THE TASK
Go through the data below and report how many lines contain "flag"; the reply holds only that number.

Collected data
/-- What the EDIT END of an ending will hold (R155). -/
def endReport (x : Edit) (o : EditOutcome) (early : Option FaultClass) (w : Option StatusWrite) (q : Sequencer) :
    EditEnd :=
  { key := x.event.key, mode := x.mode, outcome := o, phase := q.phase, early := early, slip := q.slipped,
    written := w.bind StatusWrite.status }

/-- The ending of a running edit (R153): `completed` when it completes in the work for its postroll end frame. -/
def endEdit (x : Edit) (o : EditOutcome) (early : Option FaultClass) (completed : Bool) (s : State) : State :=
  let w := finalWrite x.mode o s.seq.slipped s.seq.engaged x.event.key
  let s1 := disengageIfEngaged x.decks.recorder s
  let s2 := (deckPorts x.decks).foldl (fun s p => seqAct p .halt s) s1
  let s3 := endOutputs x.mode completed (removeSeqChases x.decks s2)
  let s4 := setSeq (fun q => { q with closing := true, outcome := some (endReport x o early w q) }) s3
  match w with
  | some w => setSeq (fun q => { q with handed := some (.final w) }) s4
  | none => finalStep (setSeq (fun q => { q with heldKey := none }) s4)

/-- A fault of a running edit in CUEING, PREROLL or EDIT; in POSTROLL it is disregarded. -/
def faultEdit (cls : FaultClass) (s : State) : State :=
  match liveEdit s with
  | none => s
  | some x => if s.seq.phase = .postroll then s else endEdit x (.fault cls) none false s

/-- A fault that in POSTROLL ends the edit early, complete, with the early-postroll mark (R150, R145). -/
def faultOrCutShort (cls : FaultClass) (s : State) : State :=
  match liveEdit s with
  | none => s
  | some x =>
    if s.seq.phase = .postroll then endEdit x .complete (some cls) false s else endEdit x (.fault cls) none false s

/-- An edit ended by ABORT (R156); in POSTROLL it is complete, and carries the mark (log entry 28). -/
def abortEdit (s : State) : State := faultOrCutShort .abort s

/-! ## Reports (R140, R145, R146, R150 to R152) -/

/-- A port belongs to the running edit. -/
def inEdit (s : State) (p : Port) : Bool := (liveEdit s).any (fun x => (deckPorts x.decks).contains p)

/-- The class of a deck fault (R150). -/
def deckClass (x : Edit) (p : Port) : FaultClass := if p = x.decks.recorder then .recorder else .player

/-- A deck of the set lost (R150). -/
def deckFault (p : Port) (s : State) : State :=
  match liveEdit s with
  | none => s
  | some x => if (deckPorts x.decks).contains p then faultOrCutShort (deckClass x p) s else s

/-- A cue success report (R140). -/
def seqCued (p : Port) (s : State) : State :=
  if inEdit s p ∧ s.seq.phase = .cueing ∧ !s.seq.parked.contains p then
    setSeq (fun q => { q with parked := q.parked ++ [p] }) s
  else s

/-- A cue failure report (R152). -/
def seqCueFailed (p : Port) (reason : CueReason) (s : State) : State :=
  if inEdit s p then
    match reason with
    | .attempts => faultEdit .cue s
    | .time => faultEdit .cue s
    | _ => s
  else s

/-- The set contains every track of the event. -/
def tracksCovered (need got : TrackSet) : Bool := need &&& got = need

/-- A change of the recorder's recording track set (R145). -/
def confirmTracks (x : Edit) (tracks : TrackSet) (s : State) : State :=
  if !(recordMode x.mode && s.seq.engaged) then s
  else if !s.seq.confirmed then
    if tracksCovered x.event.tracks tracks then setSeq (fun q => { q with confirmed := true }) s else s
  else if !s.seq.released && !tracksCovered x.event.tracks tracks then faultEdit .recorder s
  else s

/-- The recorder's record inhibit flag became set (R145). -/
def inhibitFault (x : Edit) (s : State) : State := if recordMode x.mode then faultOrCutShort .recorder s else s

/-- A change of condition reported for a port (R80, R145, R150); of one reply's changes the threaded flag is taken
first, then the record inhibit flag, then the recording track set (log entry 36). -/
def seqCondition (p : Port) (old new : Condition) (s : State) : State :=
  let st := (s.transport p).state
  let s1 := if old.threaded ∧ !new.threaded ∧ st ≠ .standby ∧ st ≠ .waking then deckFault p s else s
  let s2 := match liveEdit s1 with
    | some x => if p = x.decks.recorder ∧ new.inhibit ∧ !old.inhibit then inhibitFault x s1 else s1
    | none => s1
  match liveEdit s2 with
  | some x => if p = x.decks.recorder ∧ old.tracks ≠ new.tracks then confirmTracks x new.tracks s2 else s2
  | none => s2

/-- A report of the chase servo (R146). -/
def seqChaseReport (r : ChaseReport) (s : State) : State :=
  if !live s.seq then s
  else
    match r, s.seq.phase with
    | .lost, .edit => setSeq (fun q => { q with slipped := true }) s
    | .outOfCapture, .preroll => faultEdit .sync s
    | .outOfCapture, .edit => faultEdit .sync s
    | _, _ => s

/-- A reference loss report (R151). -/
def seqReferenceLost (s : State) : State :=
  match liveEdit s with
  | some x => if recordMode x.mode then faultEdit .reference s else s
  | none => s

/-! ## The roll (R140, R141) -/

/-- Every deck of the set is parked, in CUEING (R140). -/
def rollDue (x : Edit) (q : Sequencer) : Bool :=
  q.phase = .cueing && (deckPorts x.decks).all (fun p => q.parked.contains p)

/-- A SEQUENCER chase record on a player (R122). -/
def seqChase (std : FrameStd) (x : Edit) (start rate : Nat) : Chase :=
  { kind := .sequencer, master := x.decks.recorder, masterAnchor := onDay std (x.event.recIn * 64),
    chaserAnchor := onDay std (start * 64), rate := rate, state := .capturing, lockRun := 0, outOfCapture := false,
    cuePoint := none, lastTarget := none, lastError := none }

/-- The chase records of a roll (R122, R141). -/
def setSeqChases (x : Edit) (s : State) : State :=
  let s1 := match x.decks.toPort with
    | some p => s.setChase p (some (seqChase s.std x x.event.toSrc.start (eventRate x.event)))
    | none => s
  match x.decks.fromPort, fromSource x.event with
  | some p, some f => s1.setChase p (some (seqChase s.std x f.start 1024))
  | _, _ => s1

/-- The PLAYs of a roll: the recorder at 1024, the to-source player at its rate, the from-source player at 1024
(R141). -/
def askPlays (x : Edit) (s : State) : State :=
  let s1 := seqAct x.decks.recorder (.play 1024) s
  let s2 := x.decks.toPort.toList.foldl (fun s p => seqAct p (.play (eventRate x.event)) s) s1
  x.decks.fromPort.toList.foldl (fun s p => seqAct p (.play 1024) s) s2

/-- The recorder's position for the frame (R142). -/
def recorderPos (x : Edit) (s : State) : Nat := (s.tracker x.decks.recorder).position

/-- The roll (R141). -/
def roll (x : Edit) (s : State) : State :=
  let s1 := setSeq (fun q => { q with rollFrame := some s.frame }) s
  let s2 := if x.mode = .review then s1 else setSeqChases x s1
  let s3 := askPlays x s2
  let s4 := if x.mode = .review then s3
    else armTriggers x.mode x.event (recorderPos x s) (stageSetup x.event x.decks s3)
  setSeq (fun q => { q with phase := .preroll }) s4

/-! ## The moments (R142 to R148) -/

/-- A point of the edit is reached at this frame (R142). -/
def reached (x : Edit) (s : State) (point : Int) : Bool := pointReached s.std (recorderPos x s) point

/-- The sync check's first two tests (R143). -/
def inSync (x : Edit) (s : State) : Bool :=
  (players x.decks).all (fun p => (s.chase p).any (fun c => c.state = .locked))
    && (s.transport x.decks.recorder).condition.any Condition.servo

/-- The engage: the frame is kept, ENGAGE handed in the record modes, the phase becomes EDIT (R143). -/
def engage (x : Edit) (s : State) : State :=
  let s1 := if recordMode x.mode then handCommand x.decks.recorder (.engage x.event.tracks) s else s
  setSeq (fun q => { q with engageFrame := some s.frame, engaged := recordMode x.mode, phase := .edit }) s1

/-- The engage moment (R142, R143). -/
def engageMoment (x : Edit) (s : State) : State :=
  let lead := (s.profile x.decks.recorder).engageLead
  if live s.seq ∧ x.mode ≠ .review ∧ s.seq.phase = .preroll ∧ reached x s ((x.event.recIn : Int) - lead) then
    if !inSync x s then faultEdit .sync s
    else if recordMode x.mode ∧ !inWindow s x.event then faultEdit .recorder s
    else engage x s
  else s

/-- The record-in moment (R144, R149). -/
def recordInMoment (x : Edit) (s : State) : State :=
  let phase : Phase := if x.mode = .review then .preroll else .edit
  if live s.seq ∧ s.seq.phase = phase ∧ s.seq.recordInFrame = none ∧ reached x s x.event.recIn then
    if x.mode = .review then setSeq (fun q => { q with recordInFrame := some s.frame, phase := .edit }) s
    else
      startTransition x.event (setSeq (fun q => { q with recordInFrame := some s.frame, fieldIndex := some 0 }) s)
  else s

/-- The confirmation deadline (R142, R145). -/
def deadlineMoment (x : Edit) (s : State) : State :=
  if live s.seq ∧ recordMode x.mode ∧ s.seq.phase = .edit ∧ !s.seq.deadlineTaken ∧ reached x s (x.event.recIn + 2)
  then
    let s1 := setSeq (fun q => { q with deadlineTaken := true }) s
    if s.seq.confirmed then s1 else faultEdit .recorder s1
  else s

/-- The release lead used: none in REVIEW (R142). -/
def releaseLead (x : Edit) (s : State) : Nat :=
  if x.mode = .review then 0 else (s.profile x.decks.recorder).releaseLead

RESPONSE AREA
3